The Government of Canada announced funding last week for an updated, comprehensive overview of the right-wing extremist movement in Canada as part of an effort to better understand extremism and prevent radicalization before violent incidents occur.
The University of Ontario Institute of Technology will receive $366,985 over three years from the Canadian government to examine right-wing extremism through interviews with law enforcement, community anti-hate activists, and former and current extremists. The university and the Institute for Strategic Dialogue in London, UK, will also analyze online content and media coverage to inform local responses to hate speech and hate crime.
The research will culminate in an up-to-date national survey on the beliefs, motivations, activities, and connections that characterize right-wing extremism in Canada. This information will support law enforcement, the intelligence community, policy makers, and community organizations.
"The most important job of a government is to keep its citizens safe," Karen McCrimmon, Parliamentary Secretary to the Minister of Public Safety and Emergency Preparedness, said in a press release. "Daesh and Al-Qaeda are not the only sources of dangerous extremist violence. A growing concern is right-wing extremism, such as white supremacists and neo-Nazis who fuel violent anti-Semitism. It is critical that we understand the factors that are leading towards hate and intolerance, including how right-wing extremism can inspire the murder of six Canadian citizens near Quebec City, and how it can feed misogynistic violence, such as the brutal van attack along Yonge Street in Toronto. Working with Canadian and international experts to deepen our understanding of these issues will help us prevent them. Our country is strengthened by its diversity, and members of all communities must feel safe and be safe in Canada."
The attack in Quebec City was carried out by a lone gunman who opened fire at a mosque, killing six and wounding 18 people during evening prayers on 29 January, 2017. The perpetrator, a 27-year-old college student, is described as a loner with anti-immigrant and anti-feminist views.

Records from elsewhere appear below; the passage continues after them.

-- ==== Sys2Proof/Machine/Framer.lean ====
section
/-! DEFINITION. The chip-select framer and the opcode preamble as the sequencer runs them (spec/42_framer.md). -/

namespace Sys2Proof.Machine

/-- `PrePulse()` (R93): the single clock pulse before every transaction, CS and DO low, no SAMPLE. -/
def prePulse (p : Params) : List Micro :=
  [.set .cs false, .set .dout false, .wait p.tPre1, .set .clk true, .wait p.tPre2, .set .clk false]

/-- `BeginTransaction(opw)` (R94): the pre-pulse, CS up, the start bit and the opcode. -/
def beginTransaction (p : Params) (opw : Word) : List Micro :=
  prePulse p ++ .set .cs true :: transfer p (preambleValue opw) 3

/-- `EndTransaction()` (R97): CS down. -/
def endTransaction : List Micro := [.set .cs false]

end Sys2Proof.Machine
end

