/-- R93: `BeginTransaction` raises CLK once with CS low. -/
@[simp] theorem prePulses_beginEvents (o1 o0 : Bool) (hclk : v.clk = false) :
    prePulses v (beginEvents p o1 o0) = 1 := by
  simp [prePulses, hclk]

/-- R85: a Transfer leaves CS as it was, so with CS high it adds no pre-pulse. -/
@[simp] theorem prePulses_transferEvents (value : Word) (n : Nat) (hcs : v.cs = true) (hclk : v.clk = false) :
    prePulses v (transferEvents p value n) = 0 := by
  simp [prePulses, hcs, hclk, List.filter_map, Function.comp_def]

/-- R97: CS's fall, and the write wait after it, leave CLK alone. -/
@[simp] theorem prePulses_set_cs (x : Bool) (es : List Event) :
    prePulses v (.set .cs x :: es) = prePulses { v with cs := x } es := by
  cases hclk : v.clk <;> simp [prePulses, clkRises, Levels.after, Levels.put, hclk]

@[simp] theorem prePulses_wait (t : Nat) (es : List Event) : prePulses v (.wait t :: es) = prePulses v es := by
  cases hclk : v.clk <;> simp [prePulses, clkRises, Levels.after, hclk]

@[simp] theorem prePulses_nil : prePulses v [] = 0 := rfl

/-- R99: of a transaction's pulses, the pre-pulse alone has CS low. -/
theorem prePulses_eventsOf {i : Instr} (hc : i.cmd.isTransaction = true) (hclk : v.clk = false) :
    prePulses v (eventsOf p i) = 1 := by
  cases i with
  | openCmd a d => cases hc
  | closeCmd a d => cases hc
  | read a d => simp [eventsOf, readEvents, prePulses_append, hclk]
  | write a d => simp [eventsOf, writeEvents, prePulses_append, hclk]
  | ewen a d => simp [eventsOf, ewenEvents_eq, prePulses_append, hclk]
  | ewds a d => simp [eventsOf, ewdsEvents_eq, prePulses_append, hclk]

/-- R99: the number of CLK pulses is one more than the frame's length. -/
theorem clkRises_eventsOf_length {i : Instr} (hc : i.cmd.isTransaction = true) (hclk : v.clk = false) :
    (clkRises v (eventsOf p i)).length = 1 + (frameBits v (eventsOf p i)).length := by
  rw [clkRises_length, prePulses_eventsOf v p hc hclk]

end prePulses

/-- Settles O34: the pulses are the pre-pulse (`prePulses_eventsOf`) and one for each bit of the frame, whose lengths
`framesOnTheWire` gives. -/
theorem clockPulseCounts : Obligations.ClockPulseCounts := by
  intro p v a d hclk
  obtain ⟨-, -, -, -, hread, hwrite, hewen, hewds⟩ := framesOnTheWire p v a d hclk
  refine ⟨?_, ?_, ?_, ?_, fun i hc => prePulses_eventsOf v p hc hclk⟩
  · rw [clkRises_eventsOf_length v p rfl hclk, hread]; omega
  · rw [clkRises_eventsOf_length v p rfl hclk, hwrite]; omega
  · rw [clkRises_eventsOf_length v p rfl hclk, hewen]; omega
  · rw [clkRises_eventsOf_length v p rfl hclk, hewds]; omega

end Sys2Proof.Machine
end

section
/-! What the four transaction commands do (spec/43_operations.md R100 to R111): the events each adds to the trace, the
levels its SAMPLEs return, the state it leaves, and that EWEN's and EWDS's lists differ in the payload's bits alone. -/

namespace Sys2Proof.Machine

/-! ### The lengths of the event lists -/

section lengths
variable (p : Params)

@[simp] theorem cellEvents_length (v : Bool) : (cellEvents p v).length = 6 := rfl

/-- R86: six events a bit and the `SET(DO, 0)` after them. -/
@[simp] theorem transferEvents_length (value : Word) (n : Nat) : (transferEvents p value n).length = 6 * n + 1 := by
  induction n with
  | zero => rfl
  | succ n ih => rw [transferEvents, List.length_append, cellEvents_length, ih]; omega

@[simp] theorem beginEvents_length (o1 o0 : Bool) : (beginEvents p o1 o0).length = 26 := rfl

theorem readEvents_length (a : Word) : (readEvents p a).length = 6 * p.geom.aw + 6 * p.geom.ps + 35 := by
  simp +arith [readEvents]

theorem writeEvents_length (a d : Word) : (writeEvents p a d).length = 6 * p.geom.aw + 6 * p.geom.ps + 30 := by
  simp +arith [writeEvents]

theorem ewenEvents_length : (ewenEvents p).length = 6 * p.geom.aw + 28 := by
  simp +arith [ewenEvents_eq]

theorem ewdsEvents_length : (ewdsEvents p).length = 6 * p.geom.aw + 28 := by
  simp +arith [ewdsEvents_eq]

/-- R104: WRITE's last event is the write wait. -/
theorem writeEvents_getLast? (a d : Word) :
    (writeEvents p a d).getLast? = some (.wait (p.tWriteCount * p.writeUnit)) := by
  simp [writeEvents]

end lengths

/-! ### The payload of EWEN and EWDS (R110) -/

/-- The one shape of EWEN's and EWDS's lists (R107, R109): `b` is the payload's bit. -/
def controlEvents (p : Params) (b : Bool) : List Event :=
  beginEvents p false false ++ (List.replicate p.geom.aw (cellEvents p b)).flatten ++ [.set .dout false, .set .cs false]

section payload
variable (p : Params) (b c : Bool)

theorem ewenEvents_eq_controlEvents : ewenEvents p = controlEvents p true := rfl
theorem ewdsEvents_eq_controlEvents : ewdsEvents p = controlEvents p false := rfl

/-- Event `e` of the `j`-th of `n` equal cells. -/
theorem repeatedCells_getElem? {n j e : Nat} (hj : j < n) (he : e < 6) :
    (List.replicate n (cellEvents p b)).flatten[6 * j + e]? = (cellEvents p b)[e]? := by
  induction n generalizing j with
  | zero => cases hj
  | succ n ih =>
    rw [List.replicate_succ, List.flatten_cons]
    cases j with
    | zero => rw [List.getElem?_append_left (by simpa using he), Nat.mul_zero, Nat.zero_add]
    | succ j =>
      rw [List.getElem?_append_right (by simp; omega), cellEvents_length,
        show 6 * (j + 1) + e - 6 = 6 * j + e by omega, ih (Nat.lt_of_succ_lt_succ hj)]

/-- The payload's cells come after the 26 events of `BeginTransaction`. -/
theorem controlEvents_getElem?_cell {j e : Nat} (hj : j < p.geom.aw) (he : e < 6) :
    (controlEvents p b)[26 + (6 * j + e)]? = (cellEvents p b)[e]? := by
  have hin : 6 * j + e < 6 * p.geom.aw := by omega
  rw [controlEvents, List.append_assoc, List.getElem?_append_right (by simp), beginEvents_length,
    Nat.add_sub_cancel_left, List.getElem?_append_left (by simp; omega), repeatedCells_getElem? p b hj he]

/-- Event 1 of a cell alone shows its bit (R86). -/
theorem cellEvents_getElem?_of_ne_one {e : Nat} (he : e ≠ 1) : (cellEvents p b)[e]? = (cellEvents p c)[e]? := by
  match e with
  | 0 => rfl
  | 1 => exact absurd rfl he
  | e + 2 => rfl

/-- R110: at every other position the list is the same for both payloads: in `BeginTransaction`, in a cell beside its
event 1, and after the payload. -/
theorem controlEvents_getElem?_of_not_payload {k : Nat} (hk : ¬ ∃ j, j < p.geom.aw ∧ k = 27 + 6 * j) :
    (controlEvents p b)[k]? = (controlEvents p c)[k]? := by
  by_cases hbegin : k < 26
  · simp only [controlEvents, List.append_assoc]
    rw [List.getElem?_append_left (by simpa using hbegin), List.getElem?_append_left (by simpa using hbegin)]
  · obtain ⟨m, rfl⟩ := Nat.exists_eq_add_of_le (Nat.le_of_not_lt hbegin)
    by_cases hcells : m < 6 * p.geom.aw
    · have hj : m / 6 < p.geom.aw := by omega
      have hne : m % 6 ≠ 1 := fun h => hk ⟨m / 6, hj, by omega⟩
      rw [show m = 6 * (m / 6) + m % 6 by omega, controlEvents_getElem?_cell p b hj (by omega),
        controlEvents_getElem?_cell p c hj (by omega), cellEvents_getElem?_of_ne_one p b c hne]
    · rw [controlEvents, controlEvents, List.getElem?_append_right (by simp; omega),
        List.getElem?_append_right (by simp; omega)]
      simp

end payload

/-- Settles O39: the lists have one shape (`controlEvents`), in which the bit shows in event 1 of each payload cell, and
there alone. -/
theorem enableAndDisableDifferOnlyInPayload : Obligations.EnableAndDisableDifferOnlyInPayload := by
  intro p
  refine ⟨(ewenEvents_length p).trans (ewdsEvents_length p).symm,
    fun k hk => controlEvents_getElem?_of_not_payload p true false hk, fun j hj => ?_⟩
  rw [ewenEvents_eq_controlEvents, ewdsEvents_eq_controlEvents, show 27 + 6 * j = 26 + (6 * j + 1) by omega,
    controlEvents_getElem?_cell p true hj (by decide), controlEvents_getElem?_cell p false hj (by decide)]
  exact ⟨rfl, rfl⟩

/-! ### The event lists on the trace -/

/-- R100, R103, R106, R108: a transaction's precondition is an open idle engine. -/
theorem permitted_of_isTransaction {s : State} {i : Instr} (hc : i.cmd.isTransaction = true) (hb : s.busy = false)
    (ho : s.isOpen = true) : Permitted s i := by
  have hne : i.cmd ≠ .openCmd := fun h => by simp [h, Cmd.isTransaction] at hc
  exact ⟨hb, iff_of_true ho hne⟩

/-- R119: a transaction leaves the engine open. -/
theorem completed_isOpen_of_isTransaction {s : State} {i : Instr} (hc : i.cmd.isTransaction = true)
    (hp : Permitted s i) : (s.completed i).isOpen = true := by
  have hne : i.cmd ≠ .closeCmd := fun h => by simp [h, Cmd.isTransaction] at hc
  simpa [hne] using completed_isOpen hp

/-- Settles O21: an open idle engine permits WRITE, which performs `writeEvents`. -/
theorem writePerformsItsEventList : Obligations.WritePerformsItsEventList := by
  intro s a d hb ho
  obtain ⟨t, ht, htrace⟩ := exec_performs_eventsOf (i := .write a d) (permitted_of_isTransaction rfl hb ho)
  exact ⟨t, ht, htrace, writeEvents_length s.cfg a d, writeEvents_getLast? s.cfg a d⟩

/-- Settles O23: an open idle engine permits EWEN, which performs `ewenEvents`. -/
theorem ewenPerformsItsEventList : Obligations.EwenPerformsItsEventList := by
  intro s a d hb ho
  obtain ⟨t, ht, htrace⟩ := exec_performs_eventsOf (i := .ewen a d) (permitted_of_isTransaction rfl hb ho)
  exact ⟨t, ht, htrace, ewenEvents_length s.cfg⟩

/-- Settles O25: an open idle engine permits EWDS, which performs `ewdsEvents`. -/
theorem ewdsPerformsItsEventList : Obligations.EwdsPerformsItsEventList := by
  intro s a d hb ho
  obtain ⟨t, ht, htrace⟩ := exec_performs_eventsOf (i := .ewds a d) (permitted_of_isTransaction rfl hb ho)
  exact ⟨t, ht, htrace, ewdsEvents_length s.cfg⟩

/-- Settles O26: a transaction is permitted on an open engine, stays open (`completed_isOpen_of_isTransaction`), and
returns the lines to those of R37 (`idleLines_completed`). -/
theorem transactionsEndIdleOpen : Obligations.TransactionsEndIdleOpen := by
  intro s i hc ho hb hlines
  have hp : Permitted s i := permitted_of_isTransaction hc hb ho
  have hopen : (s.completed i).isOpen = true := completed_isOpen_of_isTransaction hc hp
  have hidle : IdleLines (s.completed i) := idleLines_completed (by simpa [IdleLines, ho] using hlines) hp
  exact ⟨_, exec_of_permitted hp, hopen, completed_busy s i, by simpa [IdleLines, hopen] using hidle⟩

/-! ### The device's levels that a run uses up (R15, R24) -/

/-- The levels returned by the SAMPLEs of a run so far (R15). -/
def State.sampledLevels (s : State) : List Bool := s.trace.filterMap (·.sampled)

/-- From `s` to `t` the run has sampled the next `k` levels of DI, in order, and no others. -/
structure Samples (s t : State) (k : Nat) : Prop where
  di : t.di = s.di.drop k
  samples : t.samples = s.samples + k
  levels : t.sampledLevels = s.sampledLevels ++ (List.range k).map s.diAt

section samples
variable {s t u : State}

theorem samples_refl (s : State) : Samples s s 0 := ⟨rfl, rfl, by simp⟩

theorem Samples.trans {k l : Nat} (hst : Samples s t k) (htu : Samples t u l) : Samples s u (k + l) where
  di := by rw [htu.di, hst.di, List.drop_drop]
  samples := by rw [htu.samples, hst.samples, Nat.add_assoc]
  levels := by
    rw [htu.levels, hst.levels, List.range_add, List.map_append, List.map_map, List.append_assoc]
    simp only [Function.comp_def, ← diAt_of_consumed hst.di hst.samples]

The vehicle attack on Yonge Street, Toronto, on 23 April 2018, killed 10 people and wounded many others. The suspect praised mass shooter Elliot Rodger and referenced the Incel (or "involuntary celibate") community in a Facebook message posted minutes before the attack began.
Security Management's March cover story, "Alone Together and Angry: An Incel Revolution," investigates the Incel movement and what risks it poses to safety and security.
"Much like other recognized extremist groups, there is a well-worn path leading from radicalization to mobilization. In many ways the path to becoming an Incel is no different from the path to other extremist groups like ISIS. The Internet has allowed isolated people to connect, which in turn can increase the potential for radicalization," Steven Crimando wrote.
"With the support of the Community Resilience Fund, our project will garner crucial insights into the contemporary dynamics of right-wing extremism in Canada," Dr. Barbara Perry, a professor and faculty member at the University of Ontario Institute of Technology, said in a press release about the new Canadian research project. "The landscape in Canada has changed dramatically since we published the first study in 2015. Since then, right-wing extremism groups seem to have grown in number, membership and visibility. This is a disturbing trend that creates a hostile, frightening environment for some communities. The project will help to identify vulnerabilities that can be exploited to weaken the movement."